_EXERCISE GOAL:_
From the line containing "(irq s pg b).pwr = s.pwr := rfl" to the final line of the material below, copy each line exactly, including both endpoints, and leave out all other lines.

_RECORDED DATA:_
-- ==== Sys2Proof/Laws/State.lean ====
section
/-! SUPPORT. What each named update of State leaves: one lemma per field and update, and what the accessors read after an
update. -/
namespace Sys2Proof.Laws
open Sys2Proof Sys2Proof.Machine

/-! ### regSet -/

@[simp] theorem regSet_pending (s : State) (k : Nat) (v : Word) : (regSet s k v).pending = s.pending := rfl
@[simp] theorem regSet_latch (s : State) (k : Nat) (v : Word) : (regSet s k v).latch = s.latch := rfl
@[simp] theorem regSet_clu (s : State) (k : Nat) (v : Word) : (regSet s k v).clu = s.clu := rfl
@[simp] theorem regSet_vlt (s : State) (k : Nat) (v : Word) : (regSet s k v).vlt = s.vlt := rfl
@[simp] theorem regSet_edge (s : State) (k : Nat) (v : Word) : (regSet s k v).edge = s.edge := rfl
@[simp] theorem regSet_link (s : State) (k : Nat) (v : Word) : (regSet s k v).link = s.link := rfl
@[simp] theorem regSet_loose (s : State) (k : Nat) (v : Word) : (regSet s k v).loose = s.loose := rfl
@[simp] theorem regSet_opn (s : State) (k : Nat) (v : Word) : (regSet s k v).opn = s.opn := rfl
@[simp] theorem regSet_time (s : State) (k : Nat) (v : Word) : (regSet s k v).time = s.time := rfl
@[simp] theorem regSet_rai (s : State) (k : Nat) (v : Word) : (regSet s k v).rai = s.rai := rfl
@[simp] theorem regSet_ses (s : State) (k : Nat) (v : Word) : (regSet s k v).ses = s.ses := rfl
@[simp] theorem regSet_sec (s : State) (k : Nat) (v : Word) : (regSet s k v).sec = s.sec := rfl
@[simp] theorem regSet_pwr (s : State) (k : Nat) (v : Word) : (regSet s k v).pwr = s.pwr := rfl
@[simp] theorem regSet_nrg (s : State) (k : Nat) (v : Word) : (regSet s k v).nrg = s.nrg := rfl
@[simp] theorem regSet_brd (s : State) (k : Nat) (v : Word) : (regSet s k v).brd = s.brd := rfl
@[simp] theorem regSet_out (s : State) (k : Nat) (v : Word) : (regSet s k v).out = s.out := rfl
@[simp] theorem regSet_free (s : State) (k : Nat) (v : Word) : (regSet s k v).free = s.free := rfl

/-! ### regPut -/

@[simp] theorem regPut_pending (s : State) (k lo w v : Nat) : (regPut s k lo w v).pending = s.pending := rfl
@[simp] theorem regPut_latch (s : State) (k lo w v : Nat) : (regPut s k lo w v).latch = s.latch := rfl
@[simp] theorem regPut_clu (s : State) (k lo w v : Nat) : (regPut s k lo w v).clu = s.clu := rfl
@[simp] theorem regPut_vlt (s : State) (k lo w v : Nat) : (regPut s k lo w v).vlt = s.vlt := rfl
@[simp] theorem regPut_edge (s : State) (k lo w v : Nat) : (regPut s k lo w v).edge = s.edge := rfl
@[simp] theorem regPut_link (s : State) (k lo w v : Nat) : (regPut s k lo w v).link = s.link := rfl
@[simp] theorem regPut_loose (s : State) (k lo w v : Nat) : (regPut s k lo w v).loose = s.loose := rfl
@[simp] theorem regPut_opn (s : State) (k lo w v : Nat) : (regPut s k lo w v).opn = s.opn := rfl
@[simp] theorem regPut_time (s : State) (k lo w v : Nat) : (regPut s k lo w v).time = s.time := rfl
@[simp] theorem regPut_rai (s : State) (k lo w v : Nat) : (regPut s k lo w v).rai = s.rai := rfl
@[simp] theorem regPut_ses (s : State) (k lo w v : Nat) : (regPut s k lo w v).ses = s.ses := rfl
@[simp] theorem regPut_sec (s : State) (k lo w v : Nat) : (regPut s k lo w v).sec = s.sec := rfl
@[simp] theorem regPut_pwr (s : State) (k lo w v : Nat) : (regPut s k lo w v).pwr = s.pwr := rfl
@[simp] theorem regPut_nrg (s : State) (k lo w v : Nat) : (regPut s k lo w v).nrg = s.nrg := rfl
@[simp] theorem regPut_brd (s : State) (k lo w v : Nat) : (regPut s k lo w v).brd = s.brd := rfl
@[simp] theorem regPut_out (s : State) (k lo w v : Nat) : (regPut s k lo w v).out = s.out := rfl
@[simp] theorem regPut_free (s : State) (k lo w v : Nat) : (regPut s k lo w v).free = s.free := rfl

/-! ### orReg -/

@[simp] theorem orReg_pending (s : State) (k m : Nat) : (orReg s k m).pending = s.pending := rfl
@[simp] theorem orReg_latch (s : State) (k m : Nat) : (orReg s k m).latch = s.latch := rfl
@[simp] theorem orReg_clu (s : State) (k m : Nat) : (orReg s k m).clu = s.clu := rfl
@[simp] theorem orReg_vlt (s : State) (k m : Nat) : (orReg s k m).vlt = s.vlt := rfl
@[simp] theorem orReg_edge (s : State) (k m : Nat) : (orReg s k m).edge = s.edge := rfl
@[simp] theorem orReg_link (s : State) (k m : Nat) : (orReg s k m).link = s.link := rfl
@[simp] theorem orReg_loose (s : State) (k m : Nat) : (orReg s k m).loose = s.loose := rfl
@[simp] theorem orReg_opn (s : State) (k m : Nat) : (orReg s k m).opn = s.opn := rfl
@[simp] theorem orReg_time (s : State) (k m : Nat) : (orReg s k m).time = s.time := rfl
@[simp] theorem orReg_rai (s : State) (k m : Nat) : (orReg s k m).rai = s.rai := rfl
@[simp] theorem orReg_ses (s : State) (k m : Nat) : (orReg s k m).ses = s.ses := rfl
@[simp] theorem orReg_sec (s : State) (k m : Nat) : (orReg s k m).sec = s.sec := rfl
@[simp] theorem orReg_pwr (s : State) (k m : Nat) : (orReg s k m).pwr = s.pwr := rfl
@[simp] theorem orReg_nrg (s : State) (k m : Nat) : (orReg s k m).nrg = s.nrg := rfl
@[simp] theorem orReg_brd (s : State) (k m : Nat) : (orReg s k m).brd = s.brd := rfl
@[simp] theorem orReg_out (s : State) (k m : Nat) : (orReg s k m).out = s.out := rfl
@[simp] theorem orReg_free (s : State) (k m : Nat) : (orReg s k m).free = s.free := rfl

/-! ### clrReg -/

@[simp] theorem clrReg_pending (s : State) (k m : Nat) : (clrReg s k m).pending = s.pending := rfl
@[simp] theorem clrReg_latch (s : State) (k m : Nat) : (clrReg s k m).latch = s.latch := rfl
@[simp] theorem clrReg_clu (s : State) (k m : Nat) : (clrReg s k m).clu = s.clu := rfl
@[simp] theorem clrReg_vlt (s : State) (k m : Nat) : (clrReg s k m).vlt = s.vlt := rfl
@[simp] theorem clrReg_edge (s : State) (k m : Nat) : (clrReg s k m).edge = s.edge := rfl
@[simp] theorem clrReg_link (s : State) (k m : Nat) : (clrReg s k m).link = s.link := rfl
@[simp] theorem clrReg_loose (s : State) (k m : Nat) : (clrReg s k m).loose = s.loose := rfl
@[simp] theorem clrReg_opn (s : State) (k m : Nat) : (clrReg s k m).opn = s.opn := rfl
@[simp] theorem clrReg_time (s : State) (k m : Nat) : (clrReg s k m).time = s.time := rfl
@[simp] theorem clrReg_rai (s : State) (k m : Nat) : (clrReg s k m).rai = s.rai := rfl
@[simp] theorem clrReg_ses (s : State) (k m : Nat) : (clrReg s k m).ses = s.ses := rfl
@[simp] theorem clrReg_sec (s : State) (k m : Nat) : (clrReg s k m).sec = s.sec := rfl
@[simp] theorem clrReg_pwr (s : State) (k m : Nat) : (clrReg s k m).pwr = s.pwr := rfl
@[simp] theorem clrReg_nrg (s : State) (k m : Nat) : (clrReg s k m).nrg = s.nrg := rfl
@[simp] theorem clrReg_brd (s : State) (k m : Nat) : (clrReg s k m).brd = s.brd := rfl
@[simp] theorem clrReg_out (s : State) (k m : Nat) : (clrReg s k m).out = s.out := rfl
@[simp] theorem clrReg_free (s : State) (k m : Nat) : (clrReg s k m).free = s.free := rfl

/-! ### statSet -/

@[simp] theorem statSet_pending (s : State) (pg b : Nat) : (statSet s pg b).pending = s.pending := rfl
@[simp] theorem statSet_latch (s : State) (pg b : Nat) : (statSet s pg b).latch = s.latch := rfl
@[simp] theorem statSet_clu (s : State) (pg b : Nat) : (statSet s pg b).clu = s.clu := rfl
@[simp] theorem statSet_vlt (s : State) (pg b : Nat) : (statSet s pg b).vlt = s.vlt := rfl
@[simp] theorem statSet_edge (s : State) (pg b : Nat) : (statSet s pg b).edge = s.edge := rfl
@[simp] theorem statSet_link (s : State) (pg b : Nat) : (statSet s pg b).link = s.link := rfl
@[simp] theorem statSet_loose (s : State) (pg b : Nat) : (statSet s pg b).loose = s.loose := rfl
@[simp] theorem statSet_opn (s : State) (pg b : Nat) : (statSet s pg b).opn = s.opn := rfl
@[simp] theorem statSet_time (s : State) (pg b : Nat) : (statSet s pg b).time = s.time := rfl
@[simp] theorem statSet_rai (s : State) (pg b : Nat) : (statSet s pg b).rai = s.rai := rfl
@[simp] theorem statSet_ses (s : State) (pg b : Nat) : (statSet s pg b).ses = s.ses := rfl
@[simp] theorem statSet_sec (s : State) (pg b : Nat) : (statSet s pg b).sec = s.sec := rfl
@[simp] theorem statSet_pwr (s : State) (pg b : Nat) : (statSet s pg b).pwr = s.pwr := rfl
@[simp] theorem statSet_nrg (s : State) (pg b : Nat) : (statSet s pg b).nrg = s.nrg := rfl
@[simp] theorem statSet_brd (s : State) (pg b : Nat) : (statSet s pg b).brd = s.brd := rfl
@[simp] theorem statSet_out (s : State) (pg b : Nat) : (statSet s pg b).out = s.out := rfl
@[simp] theorem statSet_free (s : State) (pg b : Nat) : (statSet s pg b).free = s.free := rfl

/-! ### irq -/

@[simp] theorem irq_pending (s : State) (pg b : Nat) : (irq s pg b).pending = s.pending := rfl
@[simp] theorem irq_latch (s : State) (pg b : Nat) : (irq s pg b).latch = s.latch := rfl
@[simp] theorem irq_clu (s : State) (pg b : Nat) : (irq s pg b).clu = s.clu := rfl
@[simp] theorem irq_vlt (s : State) (pg b : Nat) : (irq s pg b).vlt = s.vlt := rfl
@[simp] theorem irq_edge (s : State) (pg b : Nat) : (irq s pg b).edge = s.edge := rfl
@[simp] theorem irq_link (s : State) (pg b : Nat) : (irq s pg b).link = s.link := rfl
@[simp] theorem irq_loose (s : State) (pg b : Nat) : (irq s pg b).loose = s.loose := rfl
@[simp] theorem irq_opn (s : State) (pg b : Nat) : (irq s pg b).opn = s.opn := rfl
@[simp] theorem irq_time (s : State) (pg b : Nat) : (irq s pg b).time = s.time := rfl
@[simp] theorem irq_rai (s : State) (pg b : Nat) : (irq s pg b).rai = s.rai := rfl
@[simp] theorem irq_ses (s : State) (pg b : Nat) : (irq s pg b).ses = s.ses := rfl
@[simp] theorem irq_sec (s : State) (pg b : Nat) : (irq s pg b).sec = s.sec := rfl
@[simp] theorem irq_pwr (s : State) (pg b : Nat) : (irq s pg b).pwr = s.pwr := rfl
@[simp] theorem irq_nrg (s : State) (pg b : Nat) : (irq s pg b).nrg = s.nrg := rfl
@[simp] theorem irq_brd (s : State) (pg b : Nat) : (irq s pg b).brd = s.brd := rfl
@[simp] theorem irq_out (s : State) (pg b : Nat) : (irq s pg b).out = s.out := rfl
@[simp] theorem irq_free (s : State) (pg b : Nat) : (irq s pg b).free = s.free := rfl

_THE ANSWER:_
@[simp] theorem irq_pwr (s : State) (pg b : Nat) : (irq s pg b).pwr = s.pwr := rfl
@[simp] theorem irq_nrg (s : State) (pg b : Nat) : (irq s pg b).nrg = s.nrg := rfl
@[simp] theorem irq_brd (s : State) (pg b : Nat) : (irq s pg b).brd = s.brd := rfl
@[simp] theorem irq_out (s : State) (pg b : Nat) : (irq s pg b).out = s.out := rfl
@[simp] theorem irq_free (s : State) (pg b : Nat) : (irq s pg b).free = s.free := rfl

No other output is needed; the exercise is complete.